To do> In the listing below, start your output at the line with "def Memory.wf (m" and end it after the line with "def State.fetch (s", copying every line exactly.

Material for this exercise>
-- ==== Sys2Proof/Machine/Ops.lean ====
section
/-! DEFINITION. The named operations every meaning is made of: memory, registers, PC, fetch, pokes, faults and
the dispatch to a collaborator. -/

namespace Sys2Proof.Machine

/-! ### Memory (20_memory) -/

/-- The canonical form: addresses strictly rising, all below 65536, no word equal to what an unlisted
address reads as. -/
def Memory.wf (m : Memory) : Bool :=
  decide (m.Pairwise (fun c d => c.1 < d.1)) && m.all (fun c => decide (c.1 < 65536) && c.2 != Config.emptyWord)

/-- The word stored under a key; an unlisted address reads as it was created, 0 (10_state R36, R39). -/
def Memory.get : Memory → Nat → Word
  | [], _ => Config.emptyWord
  | (k, v) :: m, a => if k = a then v else Memory.get m a

/-- `MemRead(addr, 16)`: total, never fails, changes nothing (20_memory R41). -/
def Memory.read (m : Memory) (a : Word) : Word := Memory.get m a.toNat

/-- The memory without any entry for `a`. -/
def Memory.erase (m : Memory) (a : Nat) : Memory := m.filter (fun c => c.1 != a)

/-- The memory with an entry for `a` put in before the first higher address. -/
def Memory.insert : Memory → Nat → Word → Memory
  | [], a, v => [(a, v)]
  | (k, w) :: m, a, v => if a < k then (a, v) :: (k, w) :: m else (k, w) :: Memory.insert m a v

/-- `MemWrite(addr, 16, v)`: stores the word, never fails, changes no other word (20_memory R42). -/
def Memory.write (m : Memory) (a v : Word) : Memory :=
  if v = Config.emptyWord then Memory.erase m a.toNat
  else Memory.insert (Memory.erase m a.toNat) a.toNat v

/-! ### Registers, PC, memory of the state -/

/-- `x[r]`: reading a register has no side effect (10_state R22). -/
def State.reg (s : State) (r : RegIdx) : Word := s.regs[r]

/-- `x[r] <- v`: no register is hardwired (10_state R22). -/
def State.setReg (s : State) (r : RegIdx) (v : Word) : State := { s with regs := s.regs.set r v }

/-- `pc <- v`: every 16-bit value is a legal PC (10_state R25). -/
def State.setPc (s : State) (v : Word) : State := { s with pc := v }

/-- COND takes a value. -/
def State.setCond (s : State) (c : Cond) : State := { s with cond := c }

/-- `MemRead` on the state's memory. -/
def State.read (s : State) (a : Word) : Word := Memory.read s.mem a

/-- `MemWrite` on the state's memory. -/
def State.write (s : State) (a v : Word) : State := { s with mem := Memory.write s.mem a v }

/-! ### The common part of a cycle (40_cycle) -/

/-- Step 1 of a cycle: the word at the PC, an ordinary memory read (40_cycle R90; 20_memory R54). -/
def State.fetch (s : State) : Word := s.read s.pc

/-- Step 2 of a cycle: the PC moves past the word, wrapping (40_cycle R90; 10_state R27). -/
def State.advance (s : State) : State := s.setPc (s.pc + 1)

/-- The link register receives the PC, which is already incremented: the return address of JSR, JSRR and
TRAP (10_state R24; 40_cycle R91). -/
def State.linkPc (s : State) : State := s.setReg Config.link s.pc

/-! ### Faults (60_exceptions R150 to R157) -/

/-- `raise reason`: the cycle ends with `Fault(reason)`. A fault transfers control nowhere and saves
nothing; what stands in the state, the incremented PC among it, is what it leaves (60_exceptions R156,
40_cycle R95). There is no return from a fault (R157). -/
def raise (reason : State → Fault) (s : State) : Result := .fault (reason s)

/-! ### Peeks and pokes (70_reset_and_hazards R184) -/

/-- The architectural state of the machine (10_state R20). -/
def State.snapshot (s : State) : Snapshot := { regs := s.regs, pc := s.pc, cond := s.cond, mem := s.mem }

/-- A peek: what stands in a place. -/
def Snapshot.peek (m : Snapshot) : Place → Shown
  | .reg r => .word m.regs[r]
  | .pc => .word m.pc
  | .cond => .flag m.cond
  | .mem a => .word (Memory.read m.mem a)

/-- A peek of the machine: it answers a value and leaves the state alone, so it has no side effect. -/
def State.peek (s : State) (p : Place) : Shown := s.snapshot.peek p

/-- One poke. A poke of a register does not update COND (70_reset_and_hazards R184). -/
def State.poke (s : State) : Poke → State
  | .reg r v => s.setReg r v
  | .pc v => s.setPc v
  | .cond c => s.setCond c
  | .mem a v => s.write a v

/-- Pokes, in order. -/
def State.pokes (s : State) : List Poke → State
  | [] => s
  | p :: ps => (s.poke p).pokes ps

/-! ### Collaborators (60_exceptions R161 to R166) -/

/-- A row of a table applies: it is for this call, and the machine shows what it asks for. -/
def Case.applies (k : Case) (c : Call) (m : Snapshot) : Bool :=
  k.call == c && k.sees.all (fun x => m.peek x.1 == x.2)

/-- What a collaborator answers to a call, given the machine and the environment's choice (60_exceptions R162). -/
def Turn.answer (t : Turn) (choice : Nat) (c : Call) (m : Snapshot) : Answer :=
  match t with
  | .table cases otherwise => ((cases.find? (fun k => k.applies c m)).map Case.answer).getD otherwise
  | .free who => Config.freeAnswer who choice c m

/-- The answer at the coming dispatch. -/
def Feed.answer (f : Feed) (c : Call) (m : Snapshot) : Answer := (f.turns.headD f.rest).answer f.dispatched c m

/-- The collaborator after a dispatch. -/
def Feed.next (f : Feed) : Feed := { f with turns := f.turns.tail, dispatched := f.dispatched + 1 }

/-- The end of a dispatch: `Continue` on `Complete`, `Halt` on `Halt`, with the state the collaborator
leaves; no outcome if it never signals. The core restores nothing (60_exceptions R162, R165, R166). -/
def finish (a : Answer) (s : State) : Result :=
  match a with
  | .complete changes => .next (s.pokes changes)
  | .halt changes => .fault (.halted (s.pokes changes))
  | .silent => .fault .collaboratorSilent

/-- `dispatch TrapCollab(vector)`: the machine, R7 already holding the return address, is handed to the trap
collaborator with the vector (60_exceptions R161, R162). -/
def dispatchTrap (vector : BitVec 8) (s : State) : Result :=
  finish (s.trapFeed.answer (.trap vector) s.snapshot) { s with trapFeed := s.trapFeed.next }

/-- `dispatch SupCollab`: the machine is handed to the supervisory collaborator (45_system R140). -/
def dispatchSup (s : State) : Result :=
  finish (s.supFeed.answer .rti s.snapshot) { s with supFeed := s.supFeed.next }

end Sys2Proof.Machine
end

Solution for this exercise>
def Memory.wf (m : Memory) : Bool :=
  decide (m.Pairwise (fun c d => c.1 < d.1)) && m.all (fun c => decide (c.1 < 65536) && c.2 != Config.emptyWord)

/-- The word stored under a key; an unlisted address reads as it was created, 0 (10_state R36, R39). -/
def Memory.get : Memory → Nat → Word
  | [], _ => Config.emptyWord
  | (k, v) :: m, a => if k = a then v else Memory.get m a

/-- `MemRead(addr, 16)`: total, never fails, changes nothing (20_memory R41). -/
def Memory.read (m : Memory) (a : Word) : Word := Memory.get m a.toNat

/-- The memory without any entry for `a`. -/
def Memory.erase (m : Memory) (a : Nat) : Memory := m.filter (fun c => c.1 != a)

/-- The memory with an entry for `a` put in before the first higher address. -/
def Memory.insert : Memory → Nat → Word → Memory
  | [], a, v => [(a, v)]
  | (k, w) :: m, a, v => if a < k then (a, v) :: (k, w) :: m else (k, w) :: Memory.insert m a v

/-- `MemWrite(addr, 16, v)`: stores the word, never fails, changes no other word (20_memory R42). -/
def Memory.write (m : Memory) (a v : Word) : Memory :=
  if v = Config.emptyWord then Memory.erase m a.toNat
  else Memory.insert (Memory.erase m a.toNat) a.toNat v

/-! ### Registers, PC, memory of the state -/

/-- `x[r]`: reading a register has no side effect (10_state R22). -/
def State.reg (s : State) (r : RegIdx) : Word := s.regs[r]

/-- `x[r] <- v`: no register is hardwired (10_state R22). -/
def State.setReg (s : State) (r : RegIdx) (v : Word) : State := { s with regs := s.regs.set r v }

/-- `pc <- v`: every 16-bit value is a legal PC (10_state R25). -/
def State.setPc (s : State) (v : Word) : State := { s with pc := v }

/-- COND takes a value. -/
def State.setCond (s : State) (c : Cond) : State := { s with cond := c }

/-- `MemRead` on the state's memory. -/
def State.read (s : State) (a : Word) : Word := Memory.read s.mem a

/-- `MemWrite` on the state's memory. -/
def State.write (s : State) (a v : Word) : State := { s with mem := Memory.write s.mem a v }

/-! ### The common part of a cycle (40_cycle) -/

/-- Step 1 of a cycle: the word at the PC, an ordinary memory read (40_cycle R90; 20_memory R54). -/
def State.fetch (s : State) : Word := s.read s.pc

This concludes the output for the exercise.